Exercise: For the material that follows, work out how many lines hold the word "queues" and answer only with the number.

Material provided:
::::::::::
-- ==== Sys2Proof/Machine/Memory.lean ====
section
/-! DEFINITION. Where things are and what an address holds: the accessors of the state, the coordinates of R13, the homes
of R153, the physical address spaces, the device window (R289), translation (R290, R372), and the bytes of memory in
canonical form. -/

namespace Sys2Proof.Machine

/-! ## Accessors -/

/-- An x register as it reads: x0 is zero (R43). -/
def Arch.getX (a : Arch) (i : BitVec 5) : Word := if i = 0 then 0 else xat a.x i
/-- Writes an x register; a write to x0 is discarded (R43). -/
def Arch.setX (a : Arch) (i : BitVec 5) (v : Word) : Arch := if i = 0 then a else { a with x := xput a.x i v }
/-- A mask register as it reads: m0 is all ones (R43). -/
def Arch.getM (a : Arch) (i : BitVec 3) : BitVec 2048 := if i = 0 then BitVec.allOnes 2048 else oat a.m i
/-- Writes a mask register; a write to m0 is discarded (R43). -/
def Arch.setM (a : Arch) (i : BitVec 3) (v : BitVec 2048) : Arch := if i = 0 then a else { a with m := oput a.m i v }
/-- A vector register. -/
def Arch.getV (a : Arch) (i : BitVec 5) : BitVec 16384 := xat a.v i
/-- Writes a vector register; its operand buffer entry is dropped (R101). -/
def Arch.setV (a : Arch) (i : BitVec 5) (v : BitVec 16384) : Arch :=
  { a with v := xput a.v i v, hold := a.hold.filter (fun h => h.1 != i) }

/-- Groups of the vector context, VCX.NGRP (R47). -/
def popc16 (m : BitVec 16) : Nat := ((List.range 16).filter (fun i => m.getLsbD i)).length
/-- VCX.NGRP of a thread (R47). -/
def Thread.ngrp (t : Thread) : Nat := popc16 t.gmask

def State.tenant (s : State) (n : BitVec 4) : Tenant := tget Tenant.reset s.tenants n.toNat
def State.setTenant (s : State) (n : BitVec 4) (t : Tenant) : State := { s with tenants := tset s.tenants n.toNat t }
def State.cluster (s : State) (c : BitVec 7) : Cluster := tget Cluster.reset s.clusters c.toNat
def State.setCluster (s : State) (c : BitVec 7) (k : Cluster) : State := { s with clusters := tset s.clusters c.toNat k }
def State.core (s : State) (c : BitVec 10) : Core := tget Core.reset s.cores c.toNat
def State.setCore (s : State) (c : BitVec 10) (k : Core) : State := { s with cores := tset s.cores c.toNat k }
def State.region (s : State) (r : Nat) : Region := tget Region.reset s.regions r
def State.setRegion (s : State) (r : Nat) (k : Region) : State := { s with regions := tset s.regions r k }
def State.queue (s : State) (q : BitVec 6) : HostQueue := tget HostQueue.reset s.queues q.toNat
def State.setQueue (s : State) (q : BitVec 6) (k : HostQueue) : State := { s with queues := tset s.queues q.toNat k }
def State.link (s : State) (l : BitVec 4) : Link := tget Link.reset s.links l.toNat
def State.setLink (s : State) (l : BitVec 4) (k : Link) : State := { s with links := tset s.links l.toNat k }

/-- The head that a tenant's own requests use. -/
def Tenant.head (t : Tenant) : BitVec 1 := if t.pasid0.isSome then 0 else if t.pasid1.isSome then 1 else 0

/-- The colour of a tenant (R287). -/
def State.colour (s : State) (tn : BitVec 4) : Colour := ⟨tn, (s.tenant tn).gen⟩

/-- Some link carries what goes to a module or comes from it: one that is up and not in recovery (R332). -/
def State.carries (s : State) (m : BitVec 8) : Bool :=
  (List.range 16).any (fun i =>
    (s.link (BitVec.ofNat 4 i)).up && !(s.link (BitVec.ofNat 4 i)).recovery && Config.farModule i == m)
def State.head (s : State) (h : BitVec 1) : Head := if h = 0 then s.head0 else s.head1
def State.setHead (s : State) (h : BitVec 1) (k : Head) : State :=
  if h = 0 then { s with head0 := k } else { s with head1 := k }
def Cluster.porter (c : Cluster) (n : BitVec 2) : Porter := tget Porter.reset c.porters n.toNat
def Cluster.setPorter (c : Cluster) (n : BitVec 2) (p : Porter) : Cluster := { c with porters := tset c.porters n.toNat p }
def Loom.warp (l : Loom) (w : BitVec 2) : Operand := tget Operand.empty l.warps w.toNat
def Loom.setWarp (l : Loom) (w : BitVec 2) (o : Operand) : Loom := { l with warps := tset l.warps w.toNat o }
def Loom.tile (l : Loom) (t : BitVec 3) : Tile := tget Tile.clear l.tiles t.toNat
def Loom.setTile (l : Loom) (t : BitVec 3) (k : Tile) : Loom := { l with tiles := tset l.tiles t.toNat k }

/-- Every thread of the module, the one that issues first. -/
def State.threads (s : State) : List Thread := s.thr :: s.others

/-- Whether a thread exists: it is not halted. -/
def Thread.live (t : Thread) : Bool := t.run != .halted

/-- The thread of a name, if it is live or retained. -/
def State.find (s : State) (id : ThreadId) : Option Thread := s.threads.find? (fun t => t.live && t.id == id)

/-- Changes the thread of a name. -/
def State.upd (s : State) (id : ThreadId) (f : Thread → Thread) : State :=
  { s with thr := if s.thr.live && s.thr.id == id then f s.thr else s.thr,
           others := s.others.map (fun t => if t.live && t.id == id then f t else t) }

/-- Changes every thread. -/
def State.updAll (s : State) (f : Thread → Thread) : State :=
  { s with thr := f s.thr, others := s.others.map f }

/-- The threads of a tenant. -/
def State.ofTenant (s : State) (tn : BitVec 4) : List Thread := s.threads.filter (fun t => t.live && t.id.tenant == tn)

/-- CYC (R44). -/
def State.cycWord (s : State) : Word := BitVec.ofNat 64 s.cyc

/-- The module time: loaded at stage 6, then 1 more every 2 cycles (R87). -/
def State.time (s : State) : Word := s.hub.timeBase + BitVec.ofNat 64 ((s.cyc - s.hub.timeAt) / 2)

/-! ## Coordinates (R13, R14) -/

def coreCol (c : BitVec 10) : Nat := c.toNat % 64
def coreRow (c : BitVec 10) : Nat := c.toNat / 64
/-- The cluster of a core. -/
def clusterOf (c : BitVec 10) : BitVec 7 := BitVec.ofNat 7 (16 * (coreRow c / 2) + coreCol c / 4)
/-- Core in cluster. -/
def coreInCluster (c : BitVec 10) : Nat := coreCol c % 4 + 4 * (coreRow c % 2)
/-- The core at a position of a cluster. -/
def coreOf (cl : BitVec 7) (k : Nat) : BitVec 10 :=
  BitVec.ofNat 10 (64 * (2 * (cl.toNat / 16) + k / 4) + 4 * (cl.toNat % 16) + k % 4)
/-- The cores of a cluster, in ascending core in cluster. -/
def clusterCores (cl : BitVec 7) : List (BitVec 10) := (List.range 8).map (coreOf cl)
/-- The die of a cluster. -/
def dieOf (cl : BitVec 7) : Nat := 4 * (cl.toNat / 16 / 4) + cl.toNat % 16 / 4
/-- Whether a cluster is of kind W. -/
def isWide (cl : BitVec 7) : Bool :=
  let lx := cl.toNat % 4
  let ly := cl.toNat / 16 % 4
  (lx = 1 || lx = 2) && (ly = 1 || ly = 2)
/-- Whether a rectangle holds a cluster (R286). -/
def Rect.holds (r : Rect) (cl : BitVec 7) : Bool :=
  let c := cl.toNat % 16
  let w := cl.toNat / 16
  decide (r.ccol0.toNat ≤ c) && decide (c ≤ r.ccol0.toNat + r.wm1.toNat)
    && decide (r.crow0.toNat ≤ w) && decide (w ≤ r.crow0.toNat + r.hm1.toNat)
/-- The clusters of a rectangle. -/
def Rect.clusters (r : Rect) : List (BitVec 7) := ((List.range 128).map (BitVec.ofNat 7)).filter r.holds
/-- The rectangle stays inside the mesh. -/
def Rect.ok (r : Rect) : Bool :=
  decide (r.ccol0.toNat + r.wm1.toNat < 16) && decide (r.crow0.toNat + r.hm1.toNat < 8)
/-- Two rectangles overlap. -/
def Rect.meets (a b : Rect) : Bool :=
  decide (a.ccol0.toNat ≤ b.ccol0.toNat + b.wm1.toNat) && decide (b.ccol0.toNat ≤ a.ccol0.toNat + a.wm1.toNat)
    && decide (a.crow0.toNat ≤ b.crow0.toNat + b.hm1.toNat) && decide (b.crow0.toNat ≤ a.crow0.toNat + a.hm1.toNat)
::::::::::
Result for this task: 2